INFORMATION PROVIDED
/-! ## The request that a code reads -/

/-- What a reader reads is the request with a code, on this port or on the only port that may make it. -/
def Requests (p : Port) (code : Nat) (r : Reader Instr) : Prop :=
  ∀ bs j rest, r bs = some (j, rest) → ∃ q, requestOf j = some (q, code) ∧ (q = p ∨ rights code = some [q])

theorem Takes.requests {r : Reader Instr} {n code : Nat} {v : List Byte → Instr} {p q : Port} (h : Takes r n v)
    (asked : ∀ bs, requestOf (v bs) = some (q, code)) (port : q = p ∨ rights code = some [q]) : Requests p code r := by
  intro bs j rest read
  rw [h bs] at read
  by_cases enough : n ≤ bs.length
  · rw [if_pos enough] at read
    obtain ⟨rfl, -⟩ := Prod.mk.inj (Option.some.inj read)
    exact ⟨q, asked bs, port⟩
  · rw [if_neg enough] at read
    exact absurd read nofun

theorem rdStep_requests (p : Port) : Requests p 9 (rdStep p) := by
  intro bs j rest read
  cases bs with
  | nil =>
    obtain ⟨rfl, -⟩ := Prod.mk.inj (Option.some.inj read)
    exact ⟨p, rfl, .inl rfl⟩
  | cons b bs =>
    obtain ⟨rfl, -⟩ := Prod.mk.inj (Option.some.inj read)
    exact ⟨p, rfl, .inl rfl⟩

/-- Whatever WRITE_PLAN reads after its part number is an argument of WRITE_PLAN. -/
theorem writePlan_requests {p : Port} {bs rest : List Byte} {j : Instr} {r : Reader PlanPart}
    (read : ((r bs).bind fun x => some (Instr.writePlan x.1, x.2)) = some (j, rest)) :
    ∃ q, requestOf j = some (q, 17) ∧ (q = p ∨ rights 17 = some [q]) := by
  obtain ⟨x, -, taken⟩ := Option.bind_eq_some_iff.mp read
  obtain ⟨rfl, -⟩ := Prod.mk.inj (Option.some.inj taken)
  exact ⟨.plan, rfl, .inr (by decide)⟩

theorem rdWritePlan_requests (p : Port) (g : Option PlanStaging) : Requests p 17 (rdWritePlan g) := by
  intro bs j rest read
  cases bs with
  | nil => exact absurd read nofun
  | cons k bs =>
    change (if k.toNat = 1 then (rdPlanPartOne bs).bind fun x => some (Instr.writePlan x.1, x.2)
      else if k.toNat = 2 then (rdPlanPartTwo g bs).bind fun x => some (Instr.writePlan x.1, x.2)
      else some (Instr.writePlan (.other k.toNat), [])) = some (j, rest) at read
    by_cases one : k.toNat = 1
    · rw [if_pos one] at read
      exact writePlan_requests read
    · rw [if_neg one] at read
      by_cases two : k.toNat = 2
      · rw [if_pos two] at read
        exact writePlan_requests read
      · rw [if_neg two] at read
        obtain ⟨rfl, -⟩ := Prod.mk.inj (Option.some.inj read)
        exact ⟨.plan, rfl, .inr (by decide)⟩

WHAT YOU SHOULD DO
Print all the entries above. Keep each one exact.

YOUR RESPONSE
/-! ## The request that a code reads -/

/-- What a reader reads is the request with a code, on this port or on the only port that may make it. -/
def Requests (p : Port) (code : Nat) (r : Reader Instr) : Prop :=
  ∀ bs j rest, r bs = some (j, rest) → ∃ q, requestOf j = some (q, code) ∧ (q = p ∨ rights code = some [q])

theorem Takes.requests {r : Reader Instr} {n code : Nat} {v : List Byte → Instr} {p q : Port} (h : Takes r n v)
    (asked : ∀ bs, requestOf (v bs) = some (q, code)) (port : q = p ∨ rights code = some [q]) : Requests p code r := by
  intro bs j rest read
  rw [h bs] at read
  by_cases enough : n ≤ bs.length
  · rw [if_pos enough] at read
    obtain ⟨rfl, -⟩ := Prod.mk.inj (Option.some.inj read)
    exact ⟨q, asked bs, port⟩
  · rw [if_neg enough] at read
    exact absurd read nofun

theorem rdStep_requests (p : Port) : Requests p 9 (rdStep p) := by
  intro bs j rest read
  cases bs with
  | nil =>
    obtain ⟨rfl, -⟩ := Prod.mk.inj (Option.some.inj read)
    exact ⟨p, rfl, .inl rfl⟩
  | cons b bs =>
    obtain ⟨rfl, -⟩ := Prod.mk.inj (Option.some.inj read)
    exact ⟨p, rfl, .inl rfl⟩

/-- Whatever WRITE_PLAN reads after its part number is an argument of WRITE_PLAN. -/
theorem writePlan_requests {p : Port} {bs rest : List Byte} {j : Instr} {r : Reader PlanPart}
    (read : ((r bs).bind fun x => some (Instr.writePlan x.1, x.2)) = some (j, rest)) :
    ∃ q, requestOf j = some (q, 17) ∧ (q = p ∨ rights 17 = some [q]) := by
  obtain ⟨x, -, taken⟩ := Option.bind_eq_some_iff.mp read
  obtain ⟨rfl, -⟩ := Prod.mk.inj (Option.some.inj taken)
  exact ⟨.plan, rfl, .inr (by decide)⟩

theorem rdWritePlan_requests (p : Port) (g : Option PlanStaging) : Requests p 17 (rdWritePlan g) := by
  intro bs j rest read
  cases bs with
  | nil => exact absurd read nofun
  | cons k bs =>
    change (if k.toNat = 1 then (rdPlanPartOne bs).bind fun x => some (Instr.writePlan x.1, x.2)
      else if k.toNat = 2 then (rdPlanPartTwo g bs).bind fun x => some (Instr.writePlan x.1, x.2)
      else some (Instr.writePlan (.other k.toNat), [])) = some (j, rest) at read
    by_cases one : k.toNat = 1
    · rw [if_pos one] at read
      exact writePlan_requests read
    · rw [if_neg one] at read
      by_cases two : k.toNat = 2
      · rw [if_pos two] at read
        exact writePlan_requests read
      · rw [if_neg two] at read
        obtain ⟨rfl, -⟩ := Prod.mk.inj (Option.some.inj read)
        exact ⟨.plan, rfl, .inr (by decide)⟩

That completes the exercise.